-- ==== Sys2Proof/Decode.lean ====
section
/-! DEFINITION. The command that a word of spec/opcode_table.json spells. No row of the table gives its command any bits, so no word
spells one: the commands are happenings at the block's ports and accesses to its registers. -/

namespace Sys2Proof

/-- The command that the bits `w` of an instruction of `nbits` bits spell by the table: none, since every row's list of fields is empty. -/
def decodeTableWord (_nbits _w : Nat) : Option Instr := none

end Sys2Proof
end

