-- ==== Sys2Proof/Machine/Tab.lean ====
section
/-! DEFINITION. Operations on tables, bit fields and numbers that the units share. -/

namespace Sys2Proof.Machine

/-- The entry of a table at a key; an unlisted key holds the default `d`. -/
def lookup {α : Type} (d : α) : Tab α → Nat → α
  | [], _ => d
  | (j, w) :: r, k => if j = k then w else lookup d r k

/-- An entry put in before the first entry of a higher key. -/
def insertAt {α : Type} : Tab α → Nat → α → Tab α
  | [], k, v => [(k, v)]
  | (j, w) :: r, k, v => if k < j then (k, v) :: (j, w) :: r else (j, w) :: insertAt r k v

/-- The table with the entry at `k` set to `v`; an entry equal to the default is not listed. -/
def update {α : Type} [DecidableEq α] (d : α) (t : Tab α) (k : Nat) (v : α) : Tab α :=
  let rest := t.filter fun e => e.1 != k
  if v = d then rest else insertAt rest k v

/-- The table with a function applied to every listed entry, in canonical form. -/
def mapTab {α : Type} [DecidableEq α] (d : α) (f : α → α) (t : Tab α) : Tab α :=
  t.filterMap fun e => if f e.2 = d then none else some (e.1, f e.2)

/-- Keys of a table rise strictly from `lo`, and no entry equals the default of its key. -/
def tabWfFrom {α : Type} [DecidableEq α] (d : Nat → α) : Nat → Tab α → Bool
  | _, [] => true
  | lo, (k, v) :: r => decide (lo ≤ k) && decide (v ≠ d k) && tabWfFrom d (k + 1) r

/-- The canonical form of a table. -/
def tabWf {α : Type} [DecidableEq α] (d : Nat → α) (t : Tab α) : Bool := tabWfFrom d 0 t

/-- Bit `k` of a number. -/
def bit (v k : Nat) : Bool := v.testBit k

/-- 1 for true, 0 for false. -/
def b2n (b : Bool) : Nat := if b then 1 else 0

/-- The number with bit `k` set to `b`. -/
def setBit (v k : Nat) (b : Bool) : Nat :=
  if v.testBit k = b then v else if b then v + 2 ^ k else v - 2 ^ k

/-- The bits [hi:lo] of a number. -/
def bitsOf (v hi lo : Nat) : Nat := v / 2 ^ lo % 2 ^ (hi + 1 - lo)

/-- The two's complement code of an integer in `w` bits. -/
def toTwos (w : Nat) (v : Int) : Nat := (v % (2 ^ w : Int)).toNat

/-- The integer that a `w`-bit two's complement code stands for. -/
def ofTwos (w : Nat) (v : Nat) : Int := if v % 2 ^ w < 2 ^ (w - 1) then (v % 2 ^ w : Int) else (v % 2 ^ w : Int) - 2 ^ w

/-- A value moved to the nearer end of a range when it lies outside. -/
def clamp (lo hi v : Nat) : Nat := if v < lo then lo else if hi < v then hi else v

/-- A counter one higher, held at its top value. -/
def satInc (top v : Nat) : Nat := if v < top then v + 1 else top

/-- The mask of the numbers in a list. -/
def maskOf (l : List Nat) : Nat := l.foldl (fun m k => setBit m k true) 0

/-- The numbers below `n` whose bit is set in a mask. -/
def bitList (n v : Nat) : List Nat := (List.range n).filter fun k => v.testBit k

/-- An element put into a list that rises by `le`, before the first that it does not exceed. -/
def insertBy {α : Type} (le : α → α → Bool) (x : α) : List α → List α
  | [] => [x]
  | y :: l => if le x y then x :: y :: l else y :: insertBy le x l

/-- A list in rising order by `le`; elements that compare equal keep their order. -/
def sortBy {α : Type} (le : α → α → Bool) (l : List α) : List α := l.foldr (insertBy le) []

/-- Division rounded to the nearest whole number, a half rounded up. -/
def roundDiv (a b : Nat) : Nat := if b = 0 then 0 else (2 * a + b) / (2 * b)

end Sys2Proof.Machine
end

· · · · ·

» **What is being asked**:
Every record should be given again without alteration.

» **Task solution**:
-- ==== Sys2Proof/Decode.lean ====
section
/-! DEFINITION. The command that a word of spec/opcode_table.json spells. No row of the table gives its command any bits, so no word
spells one: the commands are happenings at the block's ports and accesses to its registers. -/

namespace Sys2Proof

/-- The command that the bits `w` of an instruction of `nbits` bits spell by the table: none, since every row's list of fields is empty. -/
def decodeTableWord (_nbits _w : Nat) : Option Instr := none

end Sys2Proof
end

-- ==== Sys2Proof/Machine/Tab.lean ====
section
/-! DEFINITION. Operations on tables, bit fields and numbers that the units share. -/

namespace Sys2Proof.Machine

/-- The entry of a table at a key; an unlisted key holds the default `d`. -/
def lookup {α : Type} (d : α) : Tab α → Nat → α
  | [], _ => d
  | (j, w) :: r, k => if j = k then w else lookup d r k

/-- An entry put in before the first entry of a higher key. -/
def insertAt {α : Type} : Tab α → Nat → α → Tab α
  | [], k, v => [(k, v)]
  | (j, w) :: r, k, v => if k < j then (k, v) :: (j, w) :: r else (j, w) :: insertAt r k v

/-- The table with the entry at `k` set to `v`; an entry equal to the default is not listed. -/
def update {α : Type} [DecidableEq α] (d : α) (t : Tab α) (k : Nat) (v : α) : Tab α :=
  let rest := t.filter fun e => e.1 != k
  if v = d then rest else insertAt rest k v

/-- The table with a function applied to every listed entry, in canonical form. -/
def mapTab {α : Type} [DecidableEq α] (d : α) (f : α → α) (t : Tab α) : Tab α :=
  t.filterMap fun e => if f e.2 = d then none else some (e.1, f e.2)

/-- Keys of a table rise strictly from `lo`, and no entry equals the default of its key. -/
def tabWfFrom {α : Type} [DecidableEq α] (d : Nat → α) : Nat → Tab α → Bool
  | _, [] => true
  | lo, (k, v) :: r => decide (lo ≤ k) && decide (v ≠ d k) && tabWfFrom d (k + 1) r

/-- The canonical form of a table. -/
def tabWf {α : Type} [DecidableEq α] (d : Nat → α) (t : Tab α) : Bool := tabWfFrom d 0 t

/-- Bit `k` of a number. -/
def bit (v k : Nat) : Bool := v.testBit k

/-- 1 for true, 0 for false. -/
def b2n (b : Bool) : Nat := if b then 1 else 0

/-- The number with bit `k` set to `b`. -/
def setBit (v k : Nat) (b : Bool) : Nat :=
  if v.testBit k = b then v else if b then v + 2 ^ k else v - 2 ^ k

/-- The bits [hi:lo] of a number. -/
def bitsOf (v hi lo : Nat) : Nat := v / 2 ^ lo % 2 ^ (hi + 1 - lo)

/-- The two's complement code of an integer in `w` bits. -/
def toTwos (w : Nat) (v : Int) : Nat := (v % (2 ^ w : Int)).toNat

/-- The integer that a `w`-bit two's complement code stands for. -/
def ofTwos (w : Nat) (v : Nat) : Int := if v % 2 ^ w < 2 ^ (w - 1) then (v % 2 ^ w : Int) else (v % 2 ^ w : Int) - 2 ^ w

/-- A value moved to the nearer end of a range when it lies outside. -/
def clamp (lo hi v : Nat) : Nat := if v < lo then lo else if hi < v then hi else v

/-- A counter one higher, held at its top value. -/
def satInc (top v : Nat) : Nat := if v < top then v + 1 else top

/-- The mask of the numbers in a list. -/
def maskOf (l : List Nat) : Nat := l.foldl (fun m k => setBit m k true) 0

/-- The numbers below `n` whose bit is set in a mask. -/
def bitList (n v : Nat) : List Nat := (List.range n).filter fun k => v.testBit k

/-- An element put into a list that rises by `le`, before the first that it does not exceed. -/
def insertBy {α : Type} (le : α → α → Bool) (x : α) : List α → List α
  | [] => [x]
  | y :: l => if le x y then x :: y :: l else y :: insertBy le x l

/-- A list in rising order by `le`; elements that compare equal keep their order. -/
def sortBy {α : Type} (le : α → α → Bool) (l : List α) : List α := l.foldr (insertBy le) []

/-- Division rounded to the nearest whole number, a half rounded up. -/
def roundDiv (a b : Nat) : Nat := if b = 0 then 0 else (2 * a + b) / (2 * b)

end Sys2Proof.Machine
end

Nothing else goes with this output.